Help Center/ MapReduce Service/ Developer Guide (Normal_Earlier Than 3.x)/ Spark Development Guide/ FAQs About Spark Application Development/ Why the "Class Does not Exist" Error Is Reported While the SparkStreamingKafka Project Is Running?
Updated on 2024-08-16 GMT+08:00

Why the "Class Does not Exist" Error Is Reported While the SparkStreamingKafka Project Is Running?

Question

When the KafkaWordCount task (org.apache.spark.examples.streaming.KafkaWordCount) is being submitted by running the spark-submit script, the log file shows that the Kafka-related class does not exist. The KafkaWordCount sample is provided by the Spark open-source community. The KafkaWordCount sample is provided by the Spark open-source community.

Answer

When Spark is deployed, the following JAR files are saved in the $SPARK_HOME/jars/streamingClient directory on the client and the /opt/Bigdata/MRS/FusionInsight-Spark-2.2.1/spark/jars/streamingClient directory on the server.

  • kafka-clients-0.8.2.1.jar
  • kafka_2.10-0.8.2.1.jar
  • spark-streaming-kafka_2.10-1.5.1.jar

Because $SPARK_HOME/lib/streamingClient/* is not added in to classpath by default, you need to configure manually.

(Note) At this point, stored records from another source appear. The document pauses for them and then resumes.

/-! ## Chains (R325, R329, R344) -/

def State.chain? (s : State) (p : Nat) (h : Word) : Option Chain := s.chains.find? fun c => c.part = p && c.header = h
/-- Change one chain. A chain without unended entries is not held: its header's words stand in memory. -/
def State.onChain (s : State) (p : Nat) (h : Word) (f : Chain → Chain) : State :=
  { s with chains := (s.chains.map fun c => if c.part = p ∧ c.header = h then f c else c).filter fun c => c.entries ≠ [] }
def Chain.board (c : Chain) : Nat := c.eng
/-- An engine writes words of a chain's header or of an entry. -/
def State.engWord (s : State) (p eng : Nat) (va : Nat) (w : Word) : State := (s.engPut p eng false va (leBytes 8 w.toNat)).2
/-- The entries from one to the last of an append, following `next`, none where they do not reach it; or a read of theirs waits
(R344). They have come to their slices. -/
def State.followNext (s : State) (p eng : Nat) (last : Word) : Nat → Word → Except Unit (Option (List Word)) × State
  | 0, _ => (.ok none, s)
  | n + 1, a =>
    if s.engWaits p eng a.toNat then (.error (), s)
    else
      let s := s.engReach p eng false a.toNat 64
      if a = last then (.ok (some [a]), s)
      else match s.engRead p eng false (a.toNat + 8) 8 with
        | .error _ => (.ok none, s)
        | .ok l =>
          let next := BitVec.ofNat 64 (leNat l)
          if next = 0 then (.ok none, s)
          else
            let r := s.followNext p eng last n next
            (r.1.map fun o => o.map (a :: ·), r.2)
/-- Entries are numbered and appended (R329). -/
def numberFrom (n : Nat) : List ChEntry → List ChEntry
  | [] => []
  | e :: t => { e with seq := n } :: numberFrom (n + 1) t
def State.appendTo (s : State) (c : Chain) (es : List ChEntry) : State :=
  let es := numberFrom (c.tseq + 1) es
  let c' := { c with tseq := c.tseq + es.length, entries := c.entries ++ es }
  let s := { s with chains := (s.chains.filter fun (x : Chain) => !(x.part = c.part && x.header = c.header)) ++ [c'] }
  s.engWord c.part c.eng (c.header.toNat + 8) (BitVec.ofNat 64 c'.tseq)
/-- A chain as it stands, from the engine or from its header. -/
def State.openChain (s : State) (p eng : Nat) (h : Word) (w : Nat → Word) : Chain :=
  (s.chain? p h).getD ⟨h, p, eng, (w 0).toNat, (w 1).toNat, w 2, [], none, false⟩

/-- The `ce` results. -/
def State.ceDone (s : State) (k : Nat) (v : Word) (st : Nat) : State :=
  let (o, s) := s.takeOrd k
  s.result k ⟨o, .ce, v, st, 0, (s.watch k).pc⟩
/-- A watch's task has appended entries, the last one numbered so (R33). -/
def State.noteEntry (s : State) (k : Nat) (h : Word) (n : Nat) : State :=
  s.onWatch k fun w => { w with appended := w.appended ++ [(h, n)] }
/-- A trigger waits for a link. -/
def State.ceHeld (s : State) (k : Nat) : State := let (o, s) := s.takeOrd k; s.defer k ⟨o, waitCause, (s.watch k).pc, 0⟩
/-- `tail` (R344). A chain that has been halted takes no append before its done equals its tseq (R329, R343; log 63). -/
def State.tailOp (s : State) (k : Nat) (d : Word) : State :=
  let w := s.watch k
  let p := w.part
  let h := w.latch .ceB
  if h.toNat % 64 ≠ 0 then s.ceDone k 0 3
  else if s.engWaits p (boardOf (k / 4)) h.toNat then s.ceHeld k
  else
    let s := s.engReach p (boardOf (k / 4)) false h.toNat 64
    match s.engWords p (boardOf (k / 4)) h.toNat with
    | none => s.ceDone k 0 3
    | some hw =>
      let eng := (hw 3).toNat
      if 1024 ≤ eng ∨ !s.reaches p eng then s.ceDone k 0 3
      else match s.followNext p eng d 256 (w.latch .ceA) with
        | (.error _, s) => s.ceHeld k
        | (.ok none, s) => s.ceDone k 0 3
        | (.ok (some l), s) => match l.mapM fun a => s.capture p eng a 0 with
          | none => s.ceDone k 0 3
          | some es =>
            let own := s.chains.filter (·.eng = eng)
            let c := s.openChain p eng h hw
            if c.halted then s.ceDone k 0 17
            else if (c.entries = [] ∧ 16 ≤ own.length) ∨ 256 < (own.map fun c => c.entries.length).sum + es.length then s.ceDone k 0 2
            else ((s.appendTo c es).noteEntry k h (c.tseq + es.length)).ceDone k (BitVec.ofNat 64 (c.tseq + es.length)) 0
/-- `done` of a chain, read at its home as an acquire by watch `k` (R345). -/
def State.readDone (s : State) (k : Nat) (h : Word) : Except (Nat × Word) (Word × State) :=
  match s.unitLoad k h.toNat 8 false true with
  | .error e => .error e
  | .ok (l, s) => .ok (BitVec.ofNat 64 (leNat l), s)
/-- Change a pair. -/
def State.onPair (s : State) (p i : Nat) (f : Pair → Pair) : State :=
  s.onPart p fun q => { q with pairs := q.pairs.map fun e => if e.1 = i then (e.1, f e.2) else e }
/-- The first and last virtual address of a tensor's elements. -/
def Header.extent (h : Header) : Nat × Nat :=
  let last := (List.range h.ndims).map fun i => h.dim i - 1
  (h.base, (h.bit last + h.width + 7) / 8)
/-- The members of the group of a chain. -/
def State.groupSize (s : State) (c : Chain) : Nat :=
  (((s.part? c.part).bind fun q => c.group.bind fun g => q.groups.get none g).map fun (g : Group) => g.members.length).getD 0
/-- The bytes that an entry without a tensor writes, in a group of `m` (R327, R340, R342). -/
def ChEntry.bytes (e : ChEntry) (m : Nat) : Nat :=
  match e.kind with
  | 1 | 5 | 0x11 => e.len
  | 7 => bits (e.word 4) 15 0 * bits (e.word 4) 47 32
  | 0x10 | 0x12 => m * e.len
  | _ => 0
/-- The virtual range that an entry writes. -/
def ChEntry.target (e : ChEntry) (m : Nat) : Nat × Nat :=
  match e.dst with
  | some h => h.extent
  | none => ((e.word 3).toNat, (e.word 3).toNat + e.bytes m)
/-- An entry with the night bit that touches a pair. -/
def ChEntry.touches (e : ChEntry) (m : Nat) (r : Pair) : Bool :=
  e.night && decide ((e.target m).1 < r.va.toNat + r.len ∧ r.va.toNat < (e.target m).2)
/-- An entry has started: a FIFO slot that is reserved for it starts it (R329, R335). -/
def ChEntry.started (e : ChEntry) : Bool := e.st ≠ .captured || e.slot.isSome
/-- Night writes already started to a pair, or earlier entries of a chain with the night bit, that have not ended (R339). -/
def State.nightBusy (s : State) (p : Nat) (r : Pair) (chain : Option (Word × Nat)) : Bool :=
  s.chains.any fun c => c.part = p && c.entries.any fun e =>
    (e.started && e.touches (s.groupSize c) r) ||
    (match chain with
      | some (h, n) => c.header = h && e.seq < n && e.night
      | none => false)
/-- A flip is armed at `t`, or 200 ticks ahead (R339): the time, and whether it was raised. -/
def State.armTime (s : State) (t : Word) : Nat × Bool :=
  if t.toNat < s.bell + 200 then (s.bell + 200, true) else (t.toNat, false)
/-- What a waiting `wseq`, `pub` or `halt` comes to, once its condition holds (R345 to R347). -/
def State.pollWait (s : State) (q : CeWait) : State :=
  let gone := { s with ceWaits := s.ceWaits.erase q }
  let fin := fun (s : State) (v : Word) (st : Nat) => s.finish q.watch q.ticket ⟨q.ord, .ce, v, st, 0, 0⟩
  let p := (s.watch q.watch).part
  match q.op with
  | .wseq =>
    match gone.readDone q.watch q.header with
    | .error e => if e.1 = waitCause then s else gone.fail q.watch q.ticket ⟨q.ord, e.1, q.pc, e.2⟩
    | .ok (v, t) => if q.n.toNat ≤ v.toNat then fin t v 0 else s
  | .halt =>
    if (s.chain? p q.header).isSome then s
    else match gone.readDone q.watch q.header with
      | .error e => if e.1 = waitCause then s else gone.fail q.watch q.ticket ⟨q.ord, e.1, q.pc, e.2⟩
      | .ok (v, t) => fin t v 0
  | .pub =>
    match s.pair? p q.header.toNat with
    | none => fin gone 0 3
    | some r =>
      if r.flip.isSome then fin gone 0 9
      else if s.nightBusy p r none then s
      else
        let (t, late) := s.armTime q.n
        fin (gone.onPair p q.header.toNat fun r => { r with flip := some ⟨t, 0, 0, 0⟩ }) (BitVec.ofNat 64 t) (if late then 18 else 0)
  | _ => s
/-- Every wait whose condition holds ends. -/
def State.pollAll (s : State) : State := s.each s.ceWaits State.pollWait
/-- A trigger parks until its condition holds, which may be now. -/
def State.parkCe (s : State) (k : Nat) (o : CeOp) (h n : Word) : State :=
  let (ord, s) := s.takeOrd k
  let (t, s) := s.newTicket
  let s := s.onWatch k fun w => { w with img := w.img.await t (some .ce) }
  let q : CeWait := ⟨t, k, ord, (s.watch k).pc, o, h, n⟩
  { s with ceWaits := s.ceWaits ++ [q] }.pollWait q
/-- A `ce` operation starts in one member (R343 to R347). -/
def State.startCe (s : State) (k : Nat) (o : CeOp) (d : Word) : State :=
  let w := s.watch k
  let fault := fun (s : State) (e : Nat × Word) => let (ord, s) := s.takeOrd k; s.defer k ⟨ord, e.1, w.pc, e.2⟩
  let a := w.latch .ceA
  match o with
  | .tail => s.tailOp k d
  | .seq =>
    if d.toNat % 64 ≠ 0 then s.ceDone k 0 3
    else match s.readDone k d with
      | .error e => fault s e
      | .ok (v, s) => s.ceDone k v 0
  | .wseq =>
    if a.toNat % 64 ≠ 0 then s.ceDone k 0 3
    else match s.readDone k a with
      | .error e => fault s e
      | .ok _ => s.parkCe k .wseq a d
  | .pub =>
    if (s.pair? w.part (bits a 5 0)).isNone then s.ceDone k 0 3 else s.parkCe k .pub (a &&& 63) d
  | .halt =>
    if d.toNat % 64 ≠ 0 then s.ceDone k 0 3
    else
      let s := s.engReach w.part (boardOf (k / 4)) false d.toNat 64
      match s.engWords w.part (boardOf (k / 4)) d.toNat with
      | none => fault s (match s.readDone k d with
        | .error e => e
        | .ok _ => (5, d))
      | some hw =>
        if (hw 3).getLsbD 16 then s.ceDone k 0 3
        else (s.onChain w.part d Chain.haltLater).parkCe k .halt d 0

When the application is submitted and run, add following parameters in the command:

--jars $SPARK_CLIENT_HOME/jars/streamingClient/kafka-clients-0.8.2.1.jar,$SPARK_CLIENT_HOME/jars/streamingClient/kafka_2.10-0.8.2.1.jar,$SPARK_CLIENT_HOME/jars/streamingClient/park-streaming-kafka_2.10-1.5.1.jar

You can run the preceding command to submit the self-developed applications and sample projects.

To submit the sample projects such as KafkaWordCount provided by Spark open source community, you need to add other parameters in addition to --jars. Otherwise, the ClassNotFoundException error will occur. The configurations in yarn-client and yarn-cluster modes are as follows:

  • yarn-client mode:

    In the configuration file spark-defaults.conf on the client, add the path of the client dependency package, for example $SPARK_HOME/lib/streamingClient/*, (in addition to --jars) to the spark.driver.extraClassPath parameter.

  • yarn-cluster mode:

    Perform any one of the following configurations in addition to --jars.

    • In the configuration file spark-defaults.conf on the client, add the path of the server dependency package, for example /opt/huawei/Bigdata/FusionInsight/spark/spark/lib/streamingClient/*, to the spark.yarn.cluster.driver.extraClassPath parameter.
    • Delete the spark-examples_2.10-1.5.1.jar package from each server node.
    • In the spark-defaults.conf configuration file on the client, modify (or add and modify) the parameter spark.driver.userClassPathFirst to true.